None of the donor source lands in P0.7.1. The algorithm is a full rewrite; only the type enum and the ZERO_HASH genesis constant carry over verbatim.
§8. Parallel-wave collision check
Wave C dispatches four tasks in parallel:
| Task | Owner files | Collision with P0.7.1? |
|---|---|---|
| P0.2.3 two-phase startup | src/server.ts (edits) |
No — P0.7.1 does not touch server.ts. |
| P0.3.1 β state machine | src/domains/tasks/* |
No — sibling under src/domains/, disjoint directory. |
| P0.6.1 ε skill schema | src/domains/skills/* |
No — sibling under src/domains/, disjoint directory. |
| P0.7.1 (this task) | src/domains/trail/* + src/__tests__/trail-schema.test.ts |
n/a |
No shared edits. The src/domains/ parent directory must exist (any of P0.3.1/P0.6.1/P0.7.1 may create it — mkdir -p is idempotent; no merge conflict risk given git tracks files not directories).
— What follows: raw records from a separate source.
-- ==== Sys2Proof/Certificates/Slice0/Obligations.lean ====
section
/-!
DEFINITION. The statements about the machine.

Each statement's docstring names the rules of the spec that it formalises.
-/

/-! ### Words of statements -/

namespace Sys2Proof.Claims

open Machine

/-- Sub-element k of the integer source A of lane l. -/
def srcA (w : Body) (c : Ctx) (l k : Nat) : BitVec (intWidth w.ty) := BitVec.ofNat _ (getSub (intWidth w.ty) k (c.iA w (intWidth w.ty) l))

/-- Sub-element k of the integer source B of lane l. -/
def srcB (w : Body) (c : Ctx) (l k : Nat) : BitVec (intWidth w.ty) := BitVec.ofNat _ (getSub (intWidth w.ty) k (c.iB w (intWidth w.ty) l))

/-- Sub-element k of the integer source C of lane l. -/
def srcC (w : Body) (c : Ctx) (l k : Nat) : BitVec (intWidth w.ty) := BitVec.ofNat _ (getSub (intWidth w.ty) k (c.iC w l))

/-- Val: a sub-element read as unsigned or as two's complement (R198). -/
def val (u : Bool) {n : Nat} (x : BitVec n) : Int := if u then (x.toNat : Int) else x.toInt

/-- Sat: a value clamped to the unsigned or signed range of n bits (R198). -/
def sat (u : Bool) (n : Nat) (v : Int) : Int :=
  if u then max 0 (min v (2 ^ n - 1)) else max (-(2 ^ (n - 1))) (min v (2 ^ (n - 1) - 1))

/-- The flag SAT where clamping changes a value (R97). -/
def satFlag (u : Bool) (n : Nat) (v : Int) : BitVec 16 := if sat u n v = v then 0 else 0x80

/-- No flag. -/
def noFlag (_ _ : Nat) : BitVec 16 := 0

/-- The latency of a division by width (R319). -/
def divLatency (ty : BitVec 3) : Nat := if intWidth ty ≤ 16 then 12 else if intWidth ty = 32 then 20 else 32

end Sys2Proof.Claims

open Sys2Proof Sys2Proof.Machine Sys2Proof.Claims

/-! ### Integer words -/

/-- R198, R200, R319: the add group. For each executing sub-element the result of the entry, the flag SAT where a clamp changes the value, and nothing else. -/
def Obligations.AddGroupResults : Prop := ∀ (w : Body) (s t : State) (c : Ctx),
  let n := intWidth w.ty
  let a := srcA w c
  let b := srcB w c
  let d := srcC w c
  (Starts (.iadd w) s t c → ElemRuns (.iadd w) w s t c n 4 (fun l k => (a l k + b l k).toNat) noFlag) ∧
  (Starts (.isub w) s t c → ElemRuns (.isub w) w s t c n 4 (fun l k => (a l k - b l k).toNat) noFlag) ∧
  (Starts (.iadds w) s t c → ElemRuns (.iadds w) w s t c n 4
    (fun l k => (BitVec.ofInt n (sat w.uns n (val w.uns (a l k) + val w.uns (b l k)))).toNat)
    (fun l k => satFlag w.uns n (val w.uns (a l k) + val w.uns (b l k)))) ∧
  (Starts (.isubs w) s t c → ElemRuns (.isubs w) w s t c n 4
    (fun l k => (BitVec.ofInt n (sat w.uns n (val w.uns (a l k) - val w.uns (b l k)))).toNat)
    (fun l k => satFlag w.uns n (val w.uns (a l k) - val w.uns (b l k)))) ∧
  (Starts (.ineg w) s t c → ElemRuns (.ineg w) w s t c n 4
    (fun l k => if w.sat then (BitVec.ofInt n (sat false n (-(a l k).toInt))).toNat else (-(a l k)).toNat)
    (fun l k => if w.sat then satFlag false n (-(a l k).toInt) else 0)) ∧
  (Starts (.iabs w) s t c → ElemRuns (.iabs w) w s t c n 4
    (fun l k => if w.sat then (BitVec.ofInt n (sat false n |(a l k).toInt|)).toNat else (BitVec.ofInt n |(a l k).toInt|).toNat)
    (fun l k => if w.sat then satFlag false n |(a l k).toInt| else 0)) ∧
  (Starts (.imin w) s t c → ElemRuns (.imin w) w s t c n 4
    (fun l k => (if val w.uns (a l k) ≤ val w.uns (b l k) then a l k else b l k).toNat) noFlag) ∧
  (Starts (.imax w) s t c → ElemRuns (.imax w) w s t c n 4
    (fun l k => (if val w.uns (b l k) ≤ val w.uns (a l k) then a l k else b l k).toNat) noFlag) ∧
  (Starts (.iclamp w) s t c → ElemRuns (.iclamp w) w s t c n 4
    (fun l k => (if val w.uns (d l k) < val w.uns (a l k) ∨ val w.uns (d l k) < val w.uns (b l k) then d l k
      else if val w.uns (a l k) < val w.uns (b l k) then b l k else a l k).toNat) noFlag) ∧
  (Starts (.isad w) s t c → ElemRuns (.isad w) w s t c n 4
    (fun l k => (BitVec.ofInt n |val w.uns (a l k) - val w.uns (b l k)| + d l k).toNat) noFlag)

/-- R198, R201, R319: products, quotients and remainders, with the flags IDZ and IOV. -/
def Obligations.MultiplyDivideResults : Prop := ∀ (w : Body) (s t : State) (c : Ctx),
  let n := intWidth w.ty
  let a := srcA w c
  let b := srcB w c
  let zero := fun (l k : Nat) => val w.uns (b l k) = 0
  let ovf := fun (l k : Nat) => w.uns = false ∧ (a l k).toInt = -(2 ^ (n - 1)) ∧ (b l k).toInt = -1
  let flags := fun (l k : Nat) => if zero l k then (0x20 : BitVec 16) else if ovf l k then 0x40 else 0
  (Starts (.imul w) s t c → ElemRuns (.imul w) w s t c n 6 (fun l k => (a l k * b l k).toNat) noFlag) ∧
  (Starts (.imulh w) s t c → ElemRuns (.imulh w) w s t c n 6
    (fun l k => ((BitVec.ofInt (2 * n) (val w.uns (a l k) * val w.uns (b l k))).extractLsb' n n).toNat) noFlag) ∧
  (Starts (.imad w) s t c → ElemRuns (.imad w) w s t c n 6 (fun l k => (a l k * b l k + srcC w c l k).toNat) noFlag) ∧
  (Starts (.idiv w) s t c → ElemRuns (.idiv w) w s t c n (divLatency w.ty)
    (fun l k => if zero l k then 2 ^ n - 1 else (BitVec.ofInt n ((val w.uns (a l k)).tdiv (val w.uns (b l k)))).toNat) flags) ∧
  (Starts (.irem w) s t c → ElemRuns (.irem w) w s t c n (divLatency w.ty)
    (fun l k => if zero l k then (a l k).toNat else (BitVec.ofInt n ((val w.uns (a l k)).tmod (val w.uns (b l k)))).toNat) flags)

/-- R198, R202, R319: the bitwise words; TERN by its truth table. -/
def Obligations.LogicResults : Prop := ∀ (w : Body) (s t : State) (c : Ctx),
  let n := intWidth w.ty
  let a := srcA w c
  let b := srcB w c
  let d := srcC w c
  (Starts (.and w) s t c → ElemRuns (.and w) w s t c n 2 (fun l k => (a l k &&& b l k).toNat) noFlag) ∧
  (Starts (.or w) s t c → ElemRuns (.or w) w s t c n 2 (fun l k => (a l k ||| b l k).toNat) noFlag) ∧
  (Starts (.xor w) s t c → ElemRuns (.xor w) w s t c n 2 (fun l k => (a l k ^^^ b l k).toNat) noFlag) ∧
  (Starts (.andn w) s t c → ElemRuns (.andn w) w s t c n 2 (fun l k => (a l k &&& ~~~(b l k)).toNat) noFlag) ∧
  (Starts (.not w) s t c → ElemRuns (.not w) w s t c n 2 (fun l k => (~~~(a l k)).toNat) noFlag) ∧
  (Starts (.tern w) s t c → ElemRuns (.tern w) w s t c n 2
    (fun l k => (BitVec.ofBoolListLE ((List.range n).map (fun i =>
      w.imm8.testBit (4 * ((d l k).getLsbD i).toNat + 2 * ((b l k).getLsbD i).toNat + ((a l k).getLsbD i).toNat)))).toNat) noFlag)

/-- R198, R203, R319: shifts and rotates; the amount is the whole unsigned value of its sub-element. -/
def Obligations.ShiftResults : Prop := ∀ (w : Body) (s t : State) (c : Ctx),
  let n := intWidth w.ty
  let a := srcA w c
  let b := srcB w c
  let amt := fun (l k : Nat) => (b l k).toNat
  (Starts (.shl w) s t c → ElemRuns (.shl w) w s t c n 2 (fun l k => (a l k <<< amt l k).toNat) noFlag) ∧
  (Starts (.shr w) s t c → ElemRuns (.shr w) w s t c n 2 (fun l k => (a l k >>> amt l k).toNat) noFlag) ∧
  (Starts (.sar w) s t c → ElemRuns (.sar w) w s t c n 2 (fun l k => ((a l k).sshiftRight (amt l k)).toNat) noFlag) ∧
  (Starts (.rol w) s t c → ElemRuns (.rol w) w s t c n 2 (fun l k => ((a l k).rotateLeft (amt l k)).toNat) noFlag) ∧
  (Starts (.ror w) s t c → ElemRuns (.ror w) w s t c n 2 (fun l k => ((a l k).rotateRight (amt l k)).toNat) noFlag) ∧
  (Starts (.fsh w) s t c → ElemRuns (.fsh w) w s t c n 4
    (fun l k => if w.sub = 1 then (((a l k ++ b l k) <<< (srcC w c l k).toNat).extractLsb' n n).toNat
      else (((a l k ++ b l k) >>> (srcC w c l k).toNat).setWidth n).toNat) noFlag)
Shared infra files the dispatch prompt explicitly forbids this task from touching:
src/server.ts,src/db/*,src/config.ts,src/modes.ts— confirmed not modified.package.json,jest.config.ts,tsconfig.json— no new deps, no config changes; confirmed not modified.src/domains/tasks/*,src/domains/skills/*— confirmed not touched.
§9. Baseline verification
$ git rev-parse HEAD
3ebbe419 (P0.2.2 SQLite init merged as PR #122)
$ git log -1 --format=%s
feat(p0-2-2): SQLite init — better-sqlite3 WAL+FK + PRAGMA user_version migrations (#122)
$ node --version
v20.x (from CI matrix — P0.1.3 established Node 20 floor)
$ cat package.json | grep -E "zod|better-sqlite3"
"better-sqlite3": "^11.5.0",
"zod": "^3.23.8",
All prerequisites from the dependency chain (P0.1.1 scaffolding, P0.1.2 Jest ESM, P0.1.4 config, P0.2.2 SQLite init) are present at HEAD. zod@^3.23.8 is available; node:crypto is a Node built-in (no package dependency).
§10. Exit criteria for Step 1
- All target files catalogued as absent in §1.
- Adjacent integration surfaces documented in §2.
- Spec vs packet deviation resolved in §3 (one: test file location).
- Hash-input subset rationale captured in §4.
- Canonical-JSON algorithm + test edge cases captured in §5.
- Acceptance criteria mapped to test paths in §6.
- Donor genealogy acknowledged as reference-only in §7.
- Parallel-wave collision check completed in §8.
- Baseline commit + toolchain verified in §9.
Ready to proceed to Step 2 (contract).